**PROBLEM TO WORK ON**: Tally the lines of the records below that include the word "base", and write down only that tally.

**RECORDS TO PROCESS**:
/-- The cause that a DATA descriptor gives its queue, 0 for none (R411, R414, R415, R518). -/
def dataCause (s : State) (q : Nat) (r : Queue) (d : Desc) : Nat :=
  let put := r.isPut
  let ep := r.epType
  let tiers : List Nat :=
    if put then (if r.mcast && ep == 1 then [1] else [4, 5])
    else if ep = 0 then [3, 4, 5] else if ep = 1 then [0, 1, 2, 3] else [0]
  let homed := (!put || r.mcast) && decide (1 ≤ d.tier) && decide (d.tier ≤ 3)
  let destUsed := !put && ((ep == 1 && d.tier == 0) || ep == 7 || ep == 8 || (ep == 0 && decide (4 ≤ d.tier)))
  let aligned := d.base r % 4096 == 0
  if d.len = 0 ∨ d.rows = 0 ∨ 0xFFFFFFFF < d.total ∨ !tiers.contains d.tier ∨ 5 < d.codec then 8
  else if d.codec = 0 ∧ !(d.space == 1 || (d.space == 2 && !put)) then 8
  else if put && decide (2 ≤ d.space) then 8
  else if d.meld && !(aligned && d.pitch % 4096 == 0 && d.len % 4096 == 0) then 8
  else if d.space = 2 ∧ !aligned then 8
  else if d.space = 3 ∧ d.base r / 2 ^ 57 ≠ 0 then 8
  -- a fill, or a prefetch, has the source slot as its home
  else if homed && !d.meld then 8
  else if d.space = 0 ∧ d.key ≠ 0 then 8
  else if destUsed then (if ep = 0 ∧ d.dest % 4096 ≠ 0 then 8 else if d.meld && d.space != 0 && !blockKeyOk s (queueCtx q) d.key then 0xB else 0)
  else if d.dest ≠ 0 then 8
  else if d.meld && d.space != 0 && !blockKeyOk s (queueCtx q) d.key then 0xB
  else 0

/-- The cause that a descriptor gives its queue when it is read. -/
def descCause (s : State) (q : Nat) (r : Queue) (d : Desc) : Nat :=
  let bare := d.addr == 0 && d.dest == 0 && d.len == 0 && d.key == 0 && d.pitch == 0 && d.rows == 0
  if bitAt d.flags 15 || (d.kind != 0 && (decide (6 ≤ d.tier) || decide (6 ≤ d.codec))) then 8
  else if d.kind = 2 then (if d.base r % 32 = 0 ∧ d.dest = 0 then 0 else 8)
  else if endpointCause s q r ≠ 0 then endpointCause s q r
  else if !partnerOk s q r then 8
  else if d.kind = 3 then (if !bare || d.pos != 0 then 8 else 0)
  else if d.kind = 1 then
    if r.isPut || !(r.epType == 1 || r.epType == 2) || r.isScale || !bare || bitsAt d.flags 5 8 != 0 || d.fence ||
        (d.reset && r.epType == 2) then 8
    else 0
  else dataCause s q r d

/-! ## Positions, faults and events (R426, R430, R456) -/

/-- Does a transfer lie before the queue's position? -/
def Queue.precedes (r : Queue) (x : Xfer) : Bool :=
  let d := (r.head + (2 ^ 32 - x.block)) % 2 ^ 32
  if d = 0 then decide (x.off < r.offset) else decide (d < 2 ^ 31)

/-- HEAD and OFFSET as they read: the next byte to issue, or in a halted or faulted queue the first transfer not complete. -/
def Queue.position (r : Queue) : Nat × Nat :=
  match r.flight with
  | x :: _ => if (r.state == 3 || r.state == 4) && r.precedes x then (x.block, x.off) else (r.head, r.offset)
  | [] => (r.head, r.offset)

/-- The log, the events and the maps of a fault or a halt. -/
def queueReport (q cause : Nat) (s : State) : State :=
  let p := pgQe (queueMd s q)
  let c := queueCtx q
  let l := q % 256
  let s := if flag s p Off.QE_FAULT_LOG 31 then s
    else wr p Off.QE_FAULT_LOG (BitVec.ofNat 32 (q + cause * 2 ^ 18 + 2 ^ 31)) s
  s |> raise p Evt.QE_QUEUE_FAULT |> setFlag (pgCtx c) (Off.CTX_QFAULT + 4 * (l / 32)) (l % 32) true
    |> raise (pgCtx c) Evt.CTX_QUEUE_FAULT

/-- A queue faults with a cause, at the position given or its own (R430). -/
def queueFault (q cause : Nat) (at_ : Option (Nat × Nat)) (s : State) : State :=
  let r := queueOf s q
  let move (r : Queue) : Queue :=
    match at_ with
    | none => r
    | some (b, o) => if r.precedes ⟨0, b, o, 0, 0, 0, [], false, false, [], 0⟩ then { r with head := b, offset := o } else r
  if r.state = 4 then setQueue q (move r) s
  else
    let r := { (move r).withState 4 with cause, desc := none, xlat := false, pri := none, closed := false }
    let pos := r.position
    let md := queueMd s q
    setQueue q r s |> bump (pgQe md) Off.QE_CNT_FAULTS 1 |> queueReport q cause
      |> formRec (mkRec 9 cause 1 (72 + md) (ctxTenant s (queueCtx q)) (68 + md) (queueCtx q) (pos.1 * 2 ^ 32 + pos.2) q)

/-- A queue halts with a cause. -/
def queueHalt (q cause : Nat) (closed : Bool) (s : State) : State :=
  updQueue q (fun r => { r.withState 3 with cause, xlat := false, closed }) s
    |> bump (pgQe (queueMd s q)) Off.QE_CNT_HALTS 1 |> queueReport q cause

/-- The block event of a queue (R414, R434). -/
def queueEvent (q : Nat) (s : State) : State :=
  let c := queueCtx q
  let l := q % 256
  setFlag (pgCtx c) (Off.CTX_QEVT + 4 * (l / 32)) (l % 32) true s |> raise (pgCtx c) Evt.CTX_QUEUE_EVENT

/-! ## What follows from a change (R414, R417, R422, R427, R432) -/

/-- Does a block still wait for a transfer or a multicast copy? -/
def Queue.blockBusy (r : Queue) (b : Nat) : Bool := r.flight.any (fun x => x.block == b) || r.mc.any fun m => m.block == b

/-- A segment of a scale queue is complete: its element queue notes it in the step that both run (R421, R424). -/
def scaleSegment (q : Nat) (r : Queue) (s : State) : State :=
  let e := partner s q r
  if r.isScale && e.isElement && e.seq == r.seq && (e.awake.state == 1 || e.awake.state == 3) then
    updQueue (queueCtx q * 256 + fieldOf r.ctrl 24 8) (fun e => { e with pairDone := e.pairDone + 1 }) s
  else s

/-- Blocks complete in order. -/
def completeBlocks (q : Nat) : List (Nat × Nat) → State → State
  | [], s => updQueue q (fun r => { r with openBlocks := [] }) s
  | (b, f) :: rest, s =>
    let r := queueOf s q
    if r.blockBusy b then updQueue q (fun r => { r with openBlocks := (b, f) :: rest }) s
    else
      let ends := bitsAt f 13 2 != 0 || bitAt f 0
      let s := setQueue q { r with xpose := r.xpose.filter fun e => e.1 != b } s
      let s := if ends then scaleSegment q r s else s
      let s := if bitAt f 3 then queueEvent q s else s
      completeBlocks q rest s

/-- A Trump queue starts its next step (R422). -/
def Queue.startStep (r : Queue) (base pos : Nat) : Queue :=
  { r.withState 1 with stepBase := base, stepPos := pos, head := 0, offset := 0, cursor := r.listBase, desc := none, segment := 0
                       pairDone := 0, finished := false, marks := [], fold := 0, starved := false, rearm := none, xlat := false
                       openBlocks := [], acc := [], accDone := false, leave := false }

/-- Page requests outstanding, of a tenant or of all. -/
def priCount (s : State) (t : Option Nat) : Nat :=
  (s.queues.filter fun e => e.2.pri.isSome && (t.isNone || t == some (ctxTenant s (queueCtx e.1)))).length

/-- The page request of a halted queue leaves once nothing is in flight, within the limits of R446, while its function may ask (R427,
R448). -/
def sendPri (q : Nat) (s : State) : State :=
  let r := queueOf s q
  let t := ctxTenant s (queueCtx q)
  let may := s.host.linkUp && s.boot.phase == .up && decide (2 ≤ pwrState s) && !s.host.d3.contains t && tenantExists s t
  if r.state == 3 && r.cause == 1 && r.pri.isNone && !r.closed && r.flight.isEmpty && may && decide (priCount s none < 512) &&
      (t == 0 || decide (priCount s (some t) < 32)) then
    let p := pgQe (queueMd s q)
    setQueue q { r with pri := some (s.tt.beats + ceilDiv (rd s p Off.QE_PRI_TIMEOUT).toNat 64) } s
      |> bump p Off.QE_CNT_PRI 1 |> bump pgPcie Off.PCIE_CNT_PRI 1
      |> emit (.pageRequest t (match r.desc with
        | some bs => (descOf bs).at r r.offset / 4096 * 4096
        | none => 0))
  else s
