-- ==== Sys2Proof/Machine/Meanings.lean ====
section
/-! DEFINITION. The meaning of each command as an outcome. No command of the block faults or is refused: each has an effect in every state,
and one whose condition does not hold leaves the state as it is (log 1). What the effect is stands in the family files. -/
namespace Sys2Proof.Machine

**YOUR SOLUTION**: 5